Admin-Witchfinder-General
68040
... and switch on the lamp; we're excavating the back shed, soon to be demolished. Judging by the artefacts exposed so far as we gently brush back the accumulated layers of time, this site was last accessed some time in the late CP/M early IBM PC era.

One Unicorn RX-8800 Personal Computer, sporting not one but two processors. Feel the blistering power of both a Z80A and a 6502 in one machine! Judge the rarity by the fact that there's not a single Google hit on this puppy, or any "Unicorn" branded computers of the era or architecture. I may have to remove the system board and see if there's another manufacturer's name. Perhaps a grey-market Apple II clone that could also run CP/M?

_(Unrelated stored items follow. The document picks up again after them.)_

/-! ## A number too wide (R139, R140) -/

/-- Under REJECT a complete encoding whose number is too wide is answered ERR_WIDTH with its length (R139). -/
theorem runDecode_of_too_wide_reject {w : Nat} (back : BitVec w → BitVec w) {off len : Nat} {s : State} (hc : Complete s off len)
    (hv : 2 ^ w ≤ valueAt s off) (hp : s.build.widthPolicy = .reject) :
    ∃ t, runDecode w back off len s = .next t ∧ Answered s t ⟨3, false, 0, BitVec.ofNat 5 (lengthAt s off)⟩ ∧ SameBuffer s t := by
  have hcases := runDecode_cases w back off len s
  rw [bufferValue_eq_valueAt] at hcases
  obtain ⟨hshort, -⟩ | ⟨-, hfits, -⟩ | ⟨-, -, -, h⟩ | ⟨-, -, htruncate, -⟩ := hcases
  · exact absurd hc hshort
  · omega
  · exact ⟨_, h, answered_raise s _, sameBuffer_raise s _⟩
  · rw [hp] at htruncate
    nomatch htruncate

/-- Under TRUNCATE a complete encoding whose number is too wide is answered its low bits, mapped back and flagged (R140). -/
theorem runDecode_of_too_wide_truncate {w : Nat} (back : BitVec w → BitVec w) {off len : Nat} {s : State} (hc : Complete s off len)
    (hv : 2 ^ w ≤ valueAt s off) (hp : s.build.widthPolicy = .truncate) :
    ∃ t, runDecode w back off len s = .next t ∧
      Answered s t ⟨0, true, result (back (BitVec.ofNat w (valueAt s off % 2 ^ w))), BitVec.ofNat 5 (lengthAt s off)⟩ ∧
      SameBuffer s t := by
  have hcases := runDecode_cases w back off len s
  rw [bufferValue_eq_valueAt] at hcases
  obtain ⟨hshort, -⟩ | ⟨-, hfits, -⟩ | ⟨-, -, hreject, -⟩ | ⟨-, -, -, h⟩ := hcases
  · exact absurd hc hshort
  · omega
  · rw [hp] at hreject
    nomatch hreject
  · exact ⟨_, h, answered_respond_self s _, sameBuffer_respond s _⟩

theorem pos_of_mem_signedDecodes {w : Nat} {mk : Nat → Nat → Instr} (h : (w, mk) ∈ signedDecodes) : 0 < w := by
  simp only [signedDecodes, List.mem_cons, Prod.mk.injEq, List.not_mem_nil, or_false] at h
  omega

/-- A number and its low `W` bits have one `W`-bit pattern. -/
theorem ofNat_mod_two_pow (w v : Nat) : BitVec.ofNat w (v % 2 ^ w) = BitVec.ofNat w v :=
  BitVec.eq_of_toNat_eq (by rw [BitVec.toNat_ofNat, BitVec.toNat_ofNat, Nat.mod_mod])

/-- Settles O26: each decode is the shared one, which rejects the number before it maps it back. -/
theorem tooWideIsRejected : Obligations.TooWideIsRejected := by
  unfold Obligations.TooWideIsRejected
  intro w mk hmem _ off len s hc hv hp
  obtain ⟨back, hexec⟩ := exists_runDecode_of_mem_decodes hmem
  rw [hexec]
  exact runDecode_of_too_wide_reject back hc hv hp

/-- Settles O27: each family maps the low bits back by its own mapping, the identity, ZZ_DEC (R93) or REV (R107). -/
theorem tooWideIsTruncatedAndFlagged : Obligations.TooWideIsTruncatedAndFlagged := by
  unfold Obligations.TooWideIsTruncatedAndFlagged
  refine ⟨fun w mk hmem off len s hc hv hp => ?_, fun w mk hmem off len s hc hv hp => ?_, fun w mk hmem off len s hc hv hp => ?_⟩
  · rw [exec_of_mem_unsignedDecodes hmem,
      ← result_ofNat (width_le_of_mem_unsignedDecodes hmem) (Nat.mod_lt (valueAt s off) (Nat.two_pow_pos w))]
    exact runDecode_of_too_wide_truncate id hc hv hp
  · obtain ⟨t, hdecode, hanswer, hbuf⟩ := runDecode_of_too_wide_truncate zzDec hc hv hp
    refine ⟨t, _, (exec_of_mem_signedDecodes hmem off len s).trans hdecode, ?_, hanswer, hbuf⟩
    rw [zzDec_toInt_eq_unzigzagNumber (pos_of_mem_signedDecodes hmem), BitVec.toNat_ofNat, Nat.mod_mod]
  · obtain ⟨t, hdecode, hanswer, hbuf⟩ := runDecode_of_too_wide_truncate bitRev hc hv hp
    refine ⟨t, _, (exec_of_mem_floatDecodes hmem off len s).trans hdecode, ?_, hanswer, hbuf⟩
    rw [ofNat_mod_two_pow]
    exact reversed_bitRev _

/-! ## A failure is only a response (R142, R145) -/

/-- Every failure has a status of its own, none of them OK (R136). -/
theorem Failure.response_status_ne_ok (f : Failure) : f.response.status ≠ statusOk := by
  cases f with
  | width n => exact (by decide : statusWidth ≠ statusOk)
  | capacity | short | illegalOp => decide

/-- After a failure the caller's cursor stays (R23). -/
theorem State.threadCursor_raise (s : State) (f : Failure) (i : Instr) (r : Request) : (s.raise f).threadCursor i r = s.raise f :=
  if_neg fun h => f.response_status_ne_ok h.1

/-- The outcome `o` of a request at `off` in state `s`: a response with status OK, or one failure raised on `s`, which, if it is ERR_WIDTH,
reports the length of the encoding at `off` (R139, R142, R145). -/
def OkOrRaised (s : State) (off : Nat) (o : Host.Outcome State Fault Refusal) : Prop :=
  (∃ t p, o = .next t ∧ t.rsp = some p ∧ p.status = 0) ∨
    ∃ f : Failure, o = .next (s.raise f) ∧ ∀ n, f = .width n → n = lengthAt s off

theorem runEncode_okOrRaised (j : EncodeJob) (s : State) (off : Nat) : OkOrRaised s off (runEncode j s) := by
  unfold runEncode
  split
  · exact .inl ⟨_, _, rfl, rfl, rfl⟩
  · exact .inr ⟨.capacity, rfl, fun _ h => nomatch h⟩

theorem runDecode_okOrRaised (w : Nat) (back : BitVec w → BitVec w) (off len : Nat) (s : State) :
    OkOrRaised s off (runDecode w back off len s) := by
  obtain ⟨-, h⟩ | ⟨-, -, h⟩ | ⟨-, -, -, h⟩ | ⟨-, -, -, h⟩ := runDecode_cases w back off len s
  · exact .inr ⟨.short, h, fun _ hf => nomatch hf⟩
  · exact .inl ⟨_, _, h, rfl, rfl⟩
  · exact .inr ⟨.width (lengthAt s off), h, fun _ hf => (Failure.width.inj hf).symm⟩
  · exact .inl ⟨_, _, h, rfl, rfl⟩

theorem runMap_okOrRaised (w : Nat) (f : BitVec w → BitVec w) (a : Word) (s : State) (off : Nat) : OkOrRaised s off (runMap w f a s) :=
  .inl ⟨_, _, runMap_eq w f a s, rfl, rfl⟩

/-- The operation of a request is one of the three shared ones, at the request's `off`. -/
theorem exec_okOrRaised {r : Request} {i : Instr} (h : decode r = .ok i) (s : State) : OkOrRaised s r.off (exec i s) := by
  obtain ⟨-, j, -, -, -, -, hexec⟩ | ⟨-, -, back, hexec⟩ | ⟨-, -, f, hexec⟩ := decode_is_shared r i h
  · exact hexec s ▸ runEncode_okOrRaised j s r.off
  · exact hexec s ▸ runDecode_okOrRaised i.width back r.off r.len s
  · exact hexec s ▸ runMap_okOrRaised i.width f r.a s r.off

/-- Threading the cursor turns no response into another, and a failure leaves nothing to thread. -/
theorem runRequest_okOrRaised (r : Request) (s : State) : OkOrRaised s r.off (runRequest r s) := by
  cases hd : decode r with
  | error e => exact .inr ⟨.illegalOp, runRequest_of_error hd s, fun _ h => nomatch h⟩
  | ok i =>
    rw [runRequest_of_ok hd]
    obtain ⟨t, p, hexec, hrsp, hok⟩ | ⟨f, hexec, hwidth⟩ := exec_okOrRaised hd s
    · rw [hexec]
      exact .inl ⟨_, p, rfl, (t.threadCursor_rsp i r).trans hrsp, hok⟩
    · rw [hexec]
      exact .inr ⟨f, congrArg _ (s.threadCursor_raise f i r), hwidth⟩

/-- Only ERR_WIDTH has the status 3, and only it reports a count (R136, R142). -/
theorem Failure.response_n (f : Failure) :
    (f.response.status ≠ 3 → f.response.n = 0) ∧ (f.response.status = 3 → ∃ n, f = .width n ∧ f.response.n = BitVec.ofNat 5 n) := by
  cases f with
  | width n => exact ⟨fun h => absurd rfl h, fun _ => ⟨n, rfl, rfl⟩⟩
  | capacity | short | illegalOp => exact ⟨fun _ => rfl, fun h => absurd h (by decide)⟩

/-- Settles O39: a request not answered OK raised one failure, whose response has these fields. -/
theorem failuresCarryNoValue : Obligations.FailuresCarryNoValue := by
  unfold Obligations.FailuresCarryNoValue
  intro r s
  obtain ⟨t, p, hrun, hrsp, hok⟩ | ⟨f, hrun, hwidth⟩ := runRequest_okOrRaised r s
  · exact ⟨t, p, hrun, hrsp, absurd hok⟩
  · obtain ⟨hcount, hlength⟩ := f.response_n
    refine ⟨_, _, hrun, s.raise_rsp f, fun _ => ⟨f.response_r, f.response_trunc, hcount, fun h3 => ?_⟩⟩
    obtain ⟨n, rfl, hn⟩ := hlength h3
    rw [hn, hwidth n rfl]

/-- Settles O40: a request not answered OK raised one failure, which changes nothing but the response. -/
theorem failuresArePrecise : Obligations.FailuresArePrecise := by
  unfold Obligations.FailuresArePrecise
  intro r s
  obtain ⟨t, p, hrun, hrsp, hok⟩ | ⟨f, hrun, -⟩ := runRequest_okOrRaised r s
  · exact ⟨t, p, hrun, hrsp, absurd hok⟩
  · exact ⟨_, _, hrun, s.raise_rsp f, fun _ => ⟨answered_raise s f, sameBuffer_raise s f⟩⟩

/-! ## An illegal code (R141) -/

/-- Settles O3: the BUSY step runs the request, and a code outside the table does not decode. -/
theorem illegalCodeIsAnswered : Obligations.IllegalCodeIsAnswered := by
  unfold Obligations.IllegalCodeIsAnswered
  intro s r hbusy hintrusions hillegal
  obtain ⟨e, hdecode⟩ := (exists_decode_error_iff r).2 hillegal
  rw [step_of_busy_nil hbusy hintrusions]
  exact runRequest_of_error_answered hdecode s

end Sys2Proof.Machine
end

section
/-! Reset (70_reset_and_hazards.md): between requests it clears the block alone (R155); during a request it leaves, of the bytes the request
would have written, some written and some not (R156). -/

namespace Sys2Proof.Machine

open Sys2Proof.Safety

/-! ## Reset between requests (R155) -/

/-- Settles O47: the IDLE step is the host's reset, which clears the transaction and the response port. -/
theorem resetClearsOnlyTheBlock : Obligations.ResetClearsOnlyTheBlock := by
  unfold Obligations.ResetClearsOnlyTheBlock
  refine ⟨⟨rfl, rsp_reset⟩, fun s ms hidle hinputs => ⟨({ s with inputs := ms }).resetBlock, ?_, rfl, rfl, rfl, rfl, rfl, rfl, rfl⟩⟩
  exact step_of_idle_cons hidle hinputs

/-! ## The bytes an encode plans to write (R68, R69) -/

/-- Under either capacity rule the room asked for holds the canonical encoding. -/
theorem canonicalBytes_length_le_encodeNeed (b : Build) {j : EncodeJob} (hv : j.v < 2 ^ j.w) (hw : j.w ≤ 128) :
    (canonicalBytes j.v).length ≤ encodeNeed b j := by
  unfold encodeNeed
  split
  · exact canonicalBytes_length_le_maxEncLen hw hv
  · exact (canonicalBytes_length_eq_encLen (hv.trans_le (Nat.pow_le_pow_right (by decide) hw))).le

theorem plannedBytes_length_le_maxLenOf {i : Instr} {j : EncodeJob} (hj : encodeJob i = some j) (b : Build) :
    (plannedBytes b j).length ≤ maxLenOf j.w := by
  unfold plannedBytes
  split
  · rw [canonicalBytes_length j.v (encodeJob_value_lt_two_pow_128 hj)]
    exact encodeJob_wireLen_le hj
  · exact Nat.zero_le _

/-- The planned bytes lie inside `[off, len)`; without room there are none (R70). -/
theorem plannedBytes_length_le_region {i : Instr} {j : EncodeJob} (hj : encodeJob i = some j) (b : Build) :
    (plannedBytes b j).length ≤ j.len - j.off := by
  obtain ⟨hv, hw⟩ := encodeJob_value_lt i j hj
  unfold plannedBytes
  split
  next hfits =>
    obtain ⟨-, hneed⟩ : j.off ≤ j.len ∧ encodeNeed b j ≤ j.len - j.off := by simpa [encodeFits] using hfits
    exact (canonicalBytes_length_le_encodeNeed b hv hw).trans hneed
  next => exact Nat.zero_le _

/-- An encode that completes writes exactly its planned bytes. -/
theorem runEncode_writes_plannedBytes (j : EncodeJob) (s : State) :
    ∃ t, runEncode j s = .next t ∧ t.buf = s.buf.writeBytes j.off (plannedBytes s.build j) := by
  unfold runEncode plannedBytes
  split <;> exact ⟨_, rfl, rfl⟩

/-! ## The request an encode's job comes from -/

/-- Only the MEM-ENC form has a job, and its width and region are those of the request. -/
theorem encodeJob_fields_of_decode {r : Request} {i : Instr} {j : EncodeJob} (hd : decode r = .ok i) (hj : encodeJob i = some j) :
    i.form = .memEnc ∧ j.w = i.width ∧ j.off = r.off ∧ j.len = r.len := by
  obtain ⟨hform, j', hj', hw, hoff, hlen, -⟩ | ⟨-, hnone, -⟩ | ⟨-, hnone, -⟩ := decode_is_shared r i hd
  · obtain rfl : j' = j := Option.some.inj (hj'.symm.trans hj)
    exact ⟨hform, hw, hoff, hlen⟩
  · exact nomatch hnone.symm.trans hj
  · exact nomatch hnone.symm.trans hj

/-- Every request completes (R161). -/
theorem exists_runRequest_next (r : Request) (s : State) : ∃ u, runRequest r s = .next u := by
  obtain ⟨u, _, hrun, -, -⟩ | ⟨_, hrun, -⟩ := runRequest_okOrRaised r s
  · exact ⟨u, hrun⟩
  · exact ⟨_, hrun⟩

/-- The buffer after a request for an encode. -/
theorem runRequest_writes_plannedBytes {r : Request} {i : Instr} {j : EncodeJob} (hd : decode r = .ok i) (hj : encodeJob i = some j)
    (s : State) : ∃ u, runRequest r s = .next u ∧ u.buf = s.buf.writeBytes j.off (plannedBytes s.build j) := by
  obtain ⟨t, hrun, hbuf⟩ := runEncode_writes_plannedBytes j s
  rw [runRequest_of_ok hd, exec_of_encodeJob i j s hj, hrun]
  exact ⟨_, rfl, (t.threadCursor_buf i r).trans hbuf⟩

A dozen or so expansion cards of some kind. One is an Apple Turnover, an IBM PC/XT card that let 5 1/4" XT drives read Apple floppies. Judging by appearance, the rest are XT cards too.

Loads of small electronic projects boxes, bags of components, vintage Dick Smith Funway kits, unbuilt, in plastic, and half-built unidentified PCBs, ICs, IC sockets, plugs, ribbon cable.

At least two Amigas, one Amiga 1084 monitor, and a couple of huge boxes of Amiga software.

And more to come. Gotta come up for air.

 
One Unicorn RX-8800 Personal Computer, sporting not one but two processors. Feel the blistering power of both a Z80A and a 6502 in one machine! Judge the rarity by the fact that there's not a single Google hit on this puppy, or any "Unicorn" branded computers of the era or architecture. I may have to remove the system board and see if there's another manufacturer's name. Perhaps a grey-market Apple II clone that could also run CP/M?
Dear lord, I could run a 6502 and Z80 side by side in a BBC Micro... In fact I believe it was done that was so the BBC could run CP/M.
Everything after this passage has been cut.